The application built during this experiment is Memo, a Notion-inspired collaborative editing tool with surprisingly deep functionality. The UI features a minimal design with recently visited pages, an all-pages view with filtering, a sidebar for pinned favorites, and the ability to create new pages and databases. The editor supports slash commands for inserting various block types including quotes, bullets, nested lists, and tables. Pages can have cover images and emoji icons, and the system includes workspace management features for inviting members and creating shared workspaces.
One of the more complex features implemented was databases, which in Notion-style applications represent significant technical complexity. The databases support multiple views including calendar views, custom data types, and the ability to embed databases within pages. The application also includes markdown import/export functionality, page sharing capabilities, search across all content, drag-and-drop reordering of pages in the sidebar with nesting support, and a feedback system with automatic screenshot capture that feeds into the factory’s automation loop.

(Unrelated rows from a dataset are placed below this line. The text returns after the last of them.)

/-- R164, R165, R166, R167: stamps (SFD_DETECT, ENTRY_LATCH, LATENCY_COUNT_SATURATE, TXQ_POP). A start of frame on an enabled PTP
port takes the lowest free latency entry, which runs from the port's fixed latency; with none free RXL_OVF is written, on
another port nothing happens. The entry latch keeps yard time and stops every count. A running count stops at 0xFF_FFFF with SAT
once the core cycles have passed that bring it there; a stopped core clock counts nothing. Reading the transmit queue's high
word pops the oldest stamp. COMPLETES (exec answers next t, by hypotheses on state and operands alone): sfdDetect, entryLatch,
latencyCountSaturate, txqPop. -/
def Obligations.LatencyAndStamps : Prop :=
  ∀ (w : Writer) (s : State),
    (∀ (port : Fin 18) (align e : Nat), bit (s.rd tb TB_PTP_PORTS_PORTS) port.val = true → s.enabled (pg .net port.val) = true →
      s.unlocked = false → s.freeRxl = some e → completes (.sfdDetect port align) s fun t =>
        t.on tb (TB_RXL_VALID e) = true ∧ t.on tb (TB_RXL_RUN e) = true ∧ t.on tb (TB_RXL_SAT e) = false ∧
        t.rd tb (TB_RXL_COUNT e) = portLatency (s.netMode port.val) align % 2 ^ 24 ∧
        Store.find e t.time.rxOpen = some port.val) ∧
    (∀ (port : Fin 18) (align : Nat),
      ((bit (s.rd tb TB_PTP_PORTS_PORTS) port.val = false ∨ s.enabled (pg .net port.val) = false) →
        exec (.sfdDetect port align) s = .next s) ∧
      (bit (s.rd tb TB_PTP_PORTS_PORTS) port.val = true → s.enabled (pg .net port.val) = true → s.freeRxl = none →
        exec (.sfdDetect port align) s = .next (s.emit tb 0x2801 [0, 0, 0, port.val]))) ∧
    (completes .entryLatch s fun t =>
      t.rd tb TB_ENTRY_LO_T = s.now % 2 ^ 32 ∧ t.rd tb TB_ENTRY_HI_T = s.now / 2 ^ 32 % 2 ^ 32 ∧
      ∀ e, e < 8 → t.on tb (TB_RXL_RUN e) = false) ∧
    (∀ e : Fin 8, s.on tb (TB_RXL_VALID e.val) = true → s.on tb (TB_RXL_RUN e.val) = true →
      (s.time.coarse = false → completes (.latencyCountSaturate e) s fun t =>
        t.rd tb (TB_RXL_COUNT e.val) = 0xFFFFFF ∧ t.on tb (TB_RXL_SAT e.val) = true ∧ t.on tb (TB_RXL_RUN e.val) = false ∧
        t.time.run = s.time.run + (0xFFFFFF - s.rd tb (TB_RXL_COUNT e.val)) * s.cycleInc) ∧
      (s.time.coarse = true → exec (.latencyCountSaturate e) s = .next s)) ∧
    (s.time.txq = [] → exec (.txqPop w) s = .next { s with rdata := 0 }) ∧
    (∀ x l, s.time.txq = x :: l → exec (.txqPop w) s =
      .next { s with rdata := x.t / 2 ^ 32 % 2 ^ 32, time := { s.time with txq := l } })

/-- R155, R170, R171, R173: time pins (TI_CAPTURE, TIME_OUTPUT_ARM, TIME_OUTPUT_EDGE, TIME_OUTPUT_PULSE_END). A selected edge at an
enabled input that bounds pulses of 4 ns and more captures yard time less the fixed delay and counts; any other is ignored.
Arming schedules the output's first edge, a periodic one on its grid; a START already past misses a single pulse; a period that
does not exceed the width is refused and ARM clears with nothing scheduled. A scheduled edge drives the pin active and counts a
pulse, whose end drives it inactive, and with nothing more scheduled ARM clears. COMPLETES (exec answers next t, by hypotheses
on state and operands alone): tiCapture, timeOutputArm, timeOutputEdge, timeOutputPulseEnd. -/
def Obligations.TimePins : Prop :=
  ∀ (w : Writer) (j : Fin 8) (s : State),
    let start := s.rd64 tb (TB_TO_START_LO_T j.val) (TB_TO_START_HI_T j.val)
    (∀ x, s.on tb (TB_TI_CTRL_EN j.val) = true → edgeSelected (s.rd tb (TB_TI_CTRL_EDGE j.val)) x.rising = true →
      4 ≤ x.pulse → completes (.tiCapture j x) s fun t =>
        t.rd tb (TB_TI_CAP_LO_T j.val) = (s.stamp - tiDelay) % 2 ^ 32 ∧
        t.rd tb (TB_TI_CAP_HI_T j.val) = (s.stamp - tiDelay) / 2 ^ 32 % 2 ^ 32 ∧
        t.rd tb (TB_TI_STAT_COUNT j.val) = (s.rd tb (TB_TI_STAT_COUNT j.val) + 1) % 2 ^ (TB_TI_STAT_COUNT j.val).w) ∧
    (∀ x : TiEdge, (s.on tb (TB_TI_CTRL_EN j.val) = false ∨
        edgeSelected (s.rd tb (TB_TI_CTRL_EDGE j.val)) x.rising = false ∨ x.pulse < 4) →
      exec (.tiCapture j x) s = .next s) ∧
    (s.on tb (TB_TO_CTRL_EN j.val) = false → exec (.timeOutputArm w j) s = .next s) ∧
    (s.on tb (TB_TO_CTRL_EN j.val) = true → s.rd tb (TB_TO_PERIOD_NS j.val) ≤ s.rd tb (TB_TO_WIDTH_NS j.val) →
      exec (.timeOutputArm w j) s = .next (s.toDisarm j.val)) ∧
    (s.on tb (TB_TO_CTRL_EN j.val) = true → s.rd tb (TB_TO_WIDTH_NS j.val) < s.rd tb (TB_TO_PERIOD_NS j.val) →
      (s.now ≤ start → completes (.timeOutputArm w j) s fun t =>
        t.on tb (TB_TO_CTRL_ARM j.val) = true ∧ (t.tout j.val).next = some start) ∧
      (start < s.now → s.on tb (TB_TO_CTRL_PERIODIC j.val) = true → completes (.timeOutputArm w j) s fun t =>
        t.on tb (TB_TO_CTRL_ARM j.val) = true ∧
        (t.tout j.val).next = some (gridAt start (s.rd tb (TB_TO_PERIOD_NS j.val)) s.now)) ∧
      (start < s.now → s.on tb (TB_TO_CTRL_PERIODIC j.val) = false → completes (.timeOutputArm w j) s fun t =>
        t.on tb (TB_TO_CTRL_ARM j.val) = false ∧ (t.tout j.val).next = none ∧ t.on tb (TB_TO_STAT_MISSED j.val) = true)) ∧
    ((s.tout j.val).next = none → exec (.timeOutputEdge j) s = .next s) ∧
    (∀ a, (s.tout j.val).next = some a → completes (.timeOutputEdge j) s fun t =>
      (t.tout j.val).pulseEnd = some (t.now + s.rd tb (TB_TO_WIDTH_NS j.val)) ∧
      (s.time.coarse = false → t.now = max s.now a) ∧
      t.rd tb (TB_TO_STAT_PULSES j.val) = (s.rd tb (TB_TO_STAT_PULSES j.val) + 1) % 2 ^ (TB_TO_STAT_PULSES j.val).w ∧
      t.out = s.out ++ [.pin "TOUT" j.val (b2n (true != s.on tb (TB_TO_CTRL_POL j.val)))]) ∧
    ((s.tout j.val).pulseEnd = none → exec (.timeOutputPulseEnd j) s = .next s) ∧
    (∀ a, (s.tout j.val).pulseEnd = some a → completes (.timeOutputPulseEnd j) s fun t =>
      (t.tout j.val).pulseEnd = none ∧
      ((s.tout j.val).next = none → t.on tb (TB_TO_CTRL_ARM j.val) = false) ∧
      t.out = s.out ++ [.pin "TOUT" j.val (b2n (false != s.on tb (TB_TO_CTRL_POL j.val)))])

/-- R164, R175, R178, R179: a frame received (NET_FRAME_RECEIVE). A port that is not up takes nothing; a bad FCS is only counted; a
good frame counts in NET_RX_FRAMES, and a PAUSE frame or one that R178 discards reaches no packet slot; outside a team, a frame
that a feed takes, or the unmatched queue, stands last in the packet slots with the lowest free slot and the stamp of its SFD;
while check-value units have to pass it, or frames of its port before it, it waits with its stamp (R320, R321). In the stabled
state no frame reaches a slot (R445). A valid PTP event message on a PTP port leaves its port, type and sequenceId in the
latency entry it took. COMPLETES (exec answers next t, by hypotheses on state and operands alone): netFrameReceive. -/
def Obligations.NetFrameReceived : Prop :=
  ∀ (port : Fin 18) (fr : NetFrame) (ago : Nat) (s : State),
    let p := pg .net port.val
    (s.netUp port.val = false → exec (.netFrameReceive port fr ago) s = .next s) ∧
    (s.netUp port.val = true → fr.fcsOk = false → completes (.netFrameReceive port fr ago) s fun t =>
      t.rd p NET_RX_FCS_COUNT = satAdd 32 (s.rd p NET_RX_FCS_COUNT) 1 ∧ t.pkts = s.pkts) ∧
    (s.netUp port.val = true → fr.fcsOk = true → fr.pause = true → completes (.netFrameReceive port fr ago) s fun t =>
      t.rd p NET_RX_FRAMES_COUNT = satAdd 32 (s.rd p NET_RX_FRAMES_COUNT) 1 ∧ t.pkts = s.pkts) ∧
    (s.netUp port.val = true → fr.fcsOk = true → fr.pause = false → s.rxDrops port.val fr = true →
      completes (.netFrameReceive port fr ago) s fun t =>
        t.rd p NET_RX_FRAMES_COUNT = satAdd 32 (s.rd p NET_RX_FRAMES_COUNT) 1 ∧
        t.rd p NET_RX_DROP_COUNT = satAdd 32 (s.rd p NET_RX_DROP_COUNT) 1 ∧ t.pkts = s.pkts) ∧
    (∀ mt sq e, s.netUp port.val = true → fr.fcsOk = true → s.rxDrops port.val fr = false →
      bit (s.rd tb TB_PTP_PORTS_PORTS) port.val = true → s.ptpEvent fr = some (mt, sq) →
      (upTo 8).find? (fun e => s.on tb (TB_RXL_VALID e) && decide (Store.find e s.time.rxOpen = some port.val)) = some e →
      completes (.netFrameReceive port fr ago) s fun t =>
        t.rd tb (TB_RXL_ID_PORT e) = port.val ∧ t.rd tb (TB_RXL_ID_SEQ_ID e) = sq % 2 ^ 16 ∧
        t.rd tb (TB_RXL_ID_MSG_TYPE e) = mt % 2 ^ (TB_RXL_ID_MSG_TYPE e).w ∧ Store.find e t.time.rxOpen = none) ∧
    (s.netUp port.val = true → fr.fcsOk = true → fr.pause = false → s.rxDrops port.val fr = false →
      s.wakeFrame port.val fr = false → s.pwrState < 2 → s.rxUnits port.val fr ≠ [] →
      completes (.netFrameReceive port fr ago) s fun t =>
        t.rxHeld = s.rxHeld ++ [⟨port.val, fr, s.stamp - ago, s.rxUnits port.val fr⟩] ∧ t.pkts = s.pkts) ∧
    (s.netUp port.val = true → fr.fcsOk = true → 2 ≤ s.pwrState → completes (.netFrameReceive port fr ago) s fun t =>
      t.pkts = s.pkts ∧ t.rxHeld = s.rxHeld) ∧
    (s.netUp port.val = true → fr.fcsOk = true → fr.pause = false → s.rxDrops port.val fr = false →
      s.wakeFrame port.val fr = false → s.pwrState < 2 → s.rxUnits port.val fr = [] →
      s.rxHeld.all (fun x => decide (x.port ≠ port.val)) = true → s.forMss port.val fr = false →
      (s.freePkt = none → completes (.netFrameReceive port fr ago) s fun t =>
        t.rd p NET_RX_NOBUF_COUNT = satAdd 32 (s.rd p NET_RX_NOBUF_COUNT) 1 ∧ t.pkts = s.pkts) ∧
      (∀ n f rtcp, s.freePkt = some n → s.feedMatch port.val fr = some (f, rtcp) → s.inTeam = false →
        completes (.netFrameReceive port fr ago) s fun t =>
          t.rd feedP FEED_MATCHED_COUNT = satAdd 32 (s.rd feedP FEED_MATCHED_COUNT) 1 ∧
          t.pkts = s.pkts ++ [⟨n, port.val, 3, f, rtcp, true, s.stamp - ago, fr⟩]) ∧
      (∀ n, s.freePkt = some n → s.feedMatch port.val fr = none → completes (.netFrameReceive port fr ago) s fun t =>
        t.rd feedP FEED_UNMATCHED_COUNT = satAdd 32 (s.rd feedP FEED_UNMATCHED_COUNT) 1 ∧
        t.pkts = if s.on feedP FEED_UNM_CTRL_EN then s.pkts ++ [⟨n, port.val, 4, 0, false, true, s.stamp - ago, fr⟩] else s.pkts))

Notably, dark mode was added as an out-of-scope feature, which triggered an interesting aspect of the factory’s operation - when an agent attempts to implement something outside the original product specification, it flags the issue for additional human approval before proceeding. This demonstrates a built-in safeguard against scope creep while still allowing flexibility.
The software factory is built on the Owner platform, which provides the infrastructure for running autonomous agents. At the core are approximately 14 automations that maintain the codebase, with an additional 2-3 handling operational metrics and monitoring. Each automation is essentially an individual agent running in its own environment on a schedule or in response to triggers. These automations don’t run on local developer machines but rather in the cloud with access to the full source code and application context.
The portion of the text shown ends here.